The buyer cannot guarantee profit from dishonest behavior.
Seller Fraud
Scenario:
Seller marks item as shipped without actually delivering.
Outcome:
- Buyer can open dispute
- If unresolved → draw → seller loses bond
Analysis:
False shipment claims are economically discouraged.
Collusion Attack
Scenario:
Buyer and seller collude to manipulate the system (e.g., fake orders → force draw).
Outcome:
- Both parties lose funds in draw
- Platform may gain (depending on configuration)
Analysis:
Collusion is self-destructive and does not yield profit.
Timeout Attack
Scenario:
A participant refuses to act (e.g., does nothing to delay outcome).
Outcome:
- Seller inactivity = buyer win + penalty
- Buyer inactivity = seller gets paid
- Both inactive → draw → both lose
Analysis:
Inaction is always penalized.
Keeper / Bot Risk
The protocol relies on external actors to trigger timeouts.
Risk:
- If no one triggers = order remains in current state
Mitigation:
- Permissionless execution (anyone can trigger)
- Open-source keeper bots
- Incentive for third-party automation
Reality Check:
- Liveness depends on off-chain actors.
Smart Contract Attack Surface
The contract’s attack surface includes:
1. State Transition Validation
Incorrect state checks could allow:
- Skipping phases
- Triggering unauthorized payouts
Mitigation:
- Strict state matching in every instruction
2. Lamport Manipulation
Direct lamport transfers (try_borrow_mut_lamports) must ensure:
- No underflow / overflow
- No double-spend via reentrancy-like patterns
Mitigation:
- Solana runtime prevents reentrancy
- Explicit balance accounting required
3. PDA Integrity
Incorrect seeds or account substitution could allow:
- Escrow hijacking
- Unauthorized fund movement
Mitigation:
- Deterministic PDA derivation
- Anchor account constraints
4. Missing Field Separation (Critical)
The contract currently overwrites bond_lamports.
Risk:
- Loss of distinction between buyer and seller bond
- Incorrect payout logic in edge cases
5. Time Validation
Reliance on block.timestamp introduces:
- Minor manipulation risk by validators
However:
- Impact is limited to small timing shifts
- Does not enable economic exploits
Economic Security
The protocol is secured primarily through economic design.
Core Principle
Dishonest behavior must be less profitable than honest behavior.
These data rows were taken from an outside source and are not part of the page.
/-! ## hold -/

@[simp] theorem hold_params (s : State) (a : Agent) (todo : List Micro) (fin : Finish) : (s.hold a todo fin).params = s.params := rfl
@[simp] theorem hold_cfg (s : State) (a : Agent) (todo : List Micro) (fin : Finish) : (s.hold a todo fin).cfg = s.cfg := rfl
@[simp] theorem hold_boot (s : State) (a : Agent) (todo : List Micro) (fin : Finish) : (s.hold a todo fin).boot = s.boot := rfl
@[simp] theorem hold_mem (s : State) (a : Agent) (todo : List Micro) (fin : Finish) : (s.hold a todo fin).mem = s.mem := rfl
@[simp] theorem hold_past (s : State) (a : Agent) (todo : List Micro) (fin : Finish) : (s.hold a todo fin).past = s.past := rfl
@[simp] theorem hold_picks (s : State) (a : Agent) (todo : List Micro) (fin : Finish) : (s.hold a todo fin).picks = s.picks := rfl
@[simp] theorem hold_freeCount (s : State) (a : Agent) (todo : List Micro) (fin : Finish) : (s.hold a todo fin).freeCount = s.freeCount := rfl
@[simp] theorem hold_tx (s : State) (a : Agent) (todo : List Micro) (fin : Finish) : (s.hold a todo fin).tx = s.tx := rfl
@[simp] theorem hold_rx (s : State) (a : Agent) (todo : List Micro) (fin : Finish) : (s.hold a todo fin).rx = s.rx := rfl
@[simp] theorem hold_b (s : State) (a : Agent) (todo : List Micro) (fin : Finish) : (s.hold a todo fin).b = s.b := rfl
@[simp] theorem hold_en (s : State) (a : Agent) (todo : List Micro) (fin : Finish) : (s.hold a todo fin).en = s.en := rfl
@[simp] theorem hold_ready (s : State) (a : Agent) (todo : List Micro) (fin : Finish) : (s.hold a todo fin).ready = s.ready := rfl
@[simp] theorem hold_fault (s : State) (a : Agent) (todo : List Micro) (fin : Finish) : (s.hold a todo fin).fault = s.fault := rfl
@[simp] theorem hold_loop (s : State) (a : Agent) (todo : List Micro) (fin : Finish) : (s.hold a todo fin).loop = s.loop := rfl
@[simp] theorem hold_atHead (s : State) (a : Agent) (todo : List Micro) (fin : Finish) : (s.hold a todo fin).atHead = s.atHead := rfl
@[simp] theorem hold_checkAtA (s : State) (a : Agent) (todo : List Micro) (fin : Finish) : (s.hold a todo fin).checkAtA = s.checkAtA := rfl
@[simp] theorem hold_respLen (s : State) (a : Agent) (todo : List Micro) (fin : Finish) : (s.hold a todo fin).respLen = s.respLen := rfl
@[simp] theorem hold_acc (s : State) (a : Agent) (todo : List Micro) (fin : Finish) : (s.hold a todo fin).acc = s.acc := rfl
@[simp] theorem hold_who (s : State) (a : Agent) (todo : List Micro) (fin : Finish) : (s.hold a todo fin).who = s.who := rfl
@[simp] theorem hold_turns (s : State) (a : Agent) (todo : List Micro) (fin : Finish) : (s.hold a todo fin).turns = s.turns := rfl
@[simp] theorem hold_replies (s : State) (a : Agent) (todo : List Micro) (fin : Finish) : (s.hold a todo fin).replies = s.replies := rfl
@[simp] theorem hold_events (s : State) (a : Agent) (todo : List Micro) (fin : Finish) : (s.hold a todo fin).events = s.events := rfl
@[simp] theorem hold_sent (s : State) (a : Agent) (todo : List Micro) (fin : Finish) : (s.hold a todo fin).sent = s.sent := rfl
@[simp] theorem hold_opens (s : State) (a : Agent) (todo : List Micro) (fin : Finish) :
    (s.hold a todo fin).opens = s.opens ++ [⟨a, todo, fin, s.b, s.acc⟩] := rfl

/-! ## stepping -/

@[simp] theorem stepping_params (s : State) (o : OpenOp) (a : Agent) (picks : Picks) : (s.stepping o a picks).params = s.params := rfl
@[simp] theorem stepping_cfg (s : State) (o : OpenOp) (a : Agent) (picks : Picks) : (s.stepping o a picks).cfg = s.cfg := rfl
@[simp] theorem stepping_boot (s : State) (o : OpenOp) (a : Agent) (picks : Picks) : (s.stepping o a picks).boot = s.boot := rfl
@[simp] theorem stepping_mem (s : State) (o : OpenOp) (a : Agent) (picks : Picks) : (s.stepping o a picks).mem = s.mem := rfl
@[simp] theorem stepping_past (s : State) (o : OpenOp) (a : Agent) (picks : Picks) : (s.stepping o a picks).past = s.past := rfl
@[simp] theorem stepping_tx (s : State) (o : OpenOp) (a : Agent) (picks : Picks) : (s.stepping o a picks).tx = s.tx := rfl
@[simp] theorem stepping_rx (s : State) (o : OpenOp) (a : Agent) (picks : Picks) : (s.stepping o a picks).rx = s.rx := rfl
@[simp] theorem stepping_en (s : State) (o : OpenOp) (a : Agent) (picks : Picks) : (s.stepping o a picks).en = s.en := rfl
@[simp] theorem stepping_ready (s : State) (o : OpenOp) (a : Agent) (picks : Picks) : (s.stepping o a picks).ready = s.ready := rfl
@[simp] theorem stepping_fault (s : State) (o : OpenOp) (a : Agent) (picks : Picks) : (s.stepping o a picks).fault = s.fault := rfl
@[simp] theorem stepping_loop (s : State) (o : OpenOp) (a : Agent) (picks : Picks) : (s.stepping o a picks).loop = s.loop := rfl
@[simp] theorem stepping_atHead (s : State) (o : OpenOp) (a : Agent) (picks : Picks) : (s.stepping o a picks).atHead = s.atHead := rfl
@[simp] theorem stepping_checkAtA (s : State) (o : OpenOp) (a : Agent) (picks : Picks) : (s.stepping o a picks).checkAtA = s.checkAtA := rfl
@[simp] theorem stepping_respLen (s : State) (o : OpenOp) (a : Agent) (picks : Picks) : (s.stepping o a picks).respLen = s.respLen := rfl
@[simp] theorem stepping_turns (s : State) (o : OpenOp) (a : Agent) (picks : Picks) : (s.stepping o a picks).turns = s.turns := rfl
@[simp] theorem stepping_freeCount (s : State) (o : OpenOp) (a : Agent) (picks : Picks) : (s.stepping o a picks).freeCount = s.freeCount := rfl
@[simp] theorem stepping_replies (s : State) (o : OpenOp) (a : Agent) (picks : Picks) : (s.stepping o a picks).replies = s.replies := rfl
@[simp] theorem stepping_events (s : State) (o : OpenOp) (a : Agent) (picks : Picks) : (s.stepping o a picks).events = s.events := rfl
@[simp] theorem stepping_sent (s : State) (o : OpenOp) (a : Agent) (picks : Picks) : (s.stepping o a picks).sent = s.sent := rfl
@[simp] theorem stepping_b (s : State) (o : OpenOp) (a : Agent) (picks : Picks) :
    (s.stepping o a picks).b = o.buf := rfl
@[simp] theorem stepping_acc (s : State) (o : OpenOp) (a : Agent) (picks : Picks) :
    (s.stepping o a picks).acc = o.acc := rfl
@[simp] theorem stepping_who (s : State) (o : OpenOp) (a : Agent) (picks : Picks) :
    (s.stepping o a picks).who = a := rfl
@[simp] theorem stepping_picks (s : State) (o : OpenOp) (a : Agent) (picks : Picks) :
    (s.stepping o a picks).picks = picks := rfl
@[simp] theorem stepping_opens (s : State) (o : OpenOp) (a : Agent) (picks : Picks) :
    (s.stepping o a picks).opens = s.opens.filter fun x => !decide (x.agent = a) := rfl

/-! ## raiseFault -/

/-- The first fault is latched (R194). -/
theorem raiseFault_first {s : State} (f : Fault) (h : s.fault = none) : raiseFault f s = { s with fault := some f } := by
  simp [raiseFault, h]

/-- A later fault leaves the first one (R194). -/
theorem raiseFault_later {s : State} (f : Fault) {g : Fault} (h : s.fault = some g) : raiseFault f s = s := by
  simp [raiseFault, h]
Current Reality (Brutal Truth)
Conclusion
The system reduces fraud, but does not eliminate all profitable attack scenarios.
Griefing Attacks
Attackers may attempt to:
- Force disputes
- Waste counterparty time
- Trigger draw intentionally
Outcome:
- Attacker incurs financial loss
- No asymmetric gain
Platform Incentives
The platform receives:
- Transaction fees
- Penalties
Critical Observation
Even though:
- Platform cannot open disputes
- Platform cannot respond
It still benefits from:
Disputes resolving as draw
Security Philosophy
Nector does not attempt to determine truth.
Instead, it enforces the following rule:
Every participant must commit capital, and failure to resolve conflicts results in loss.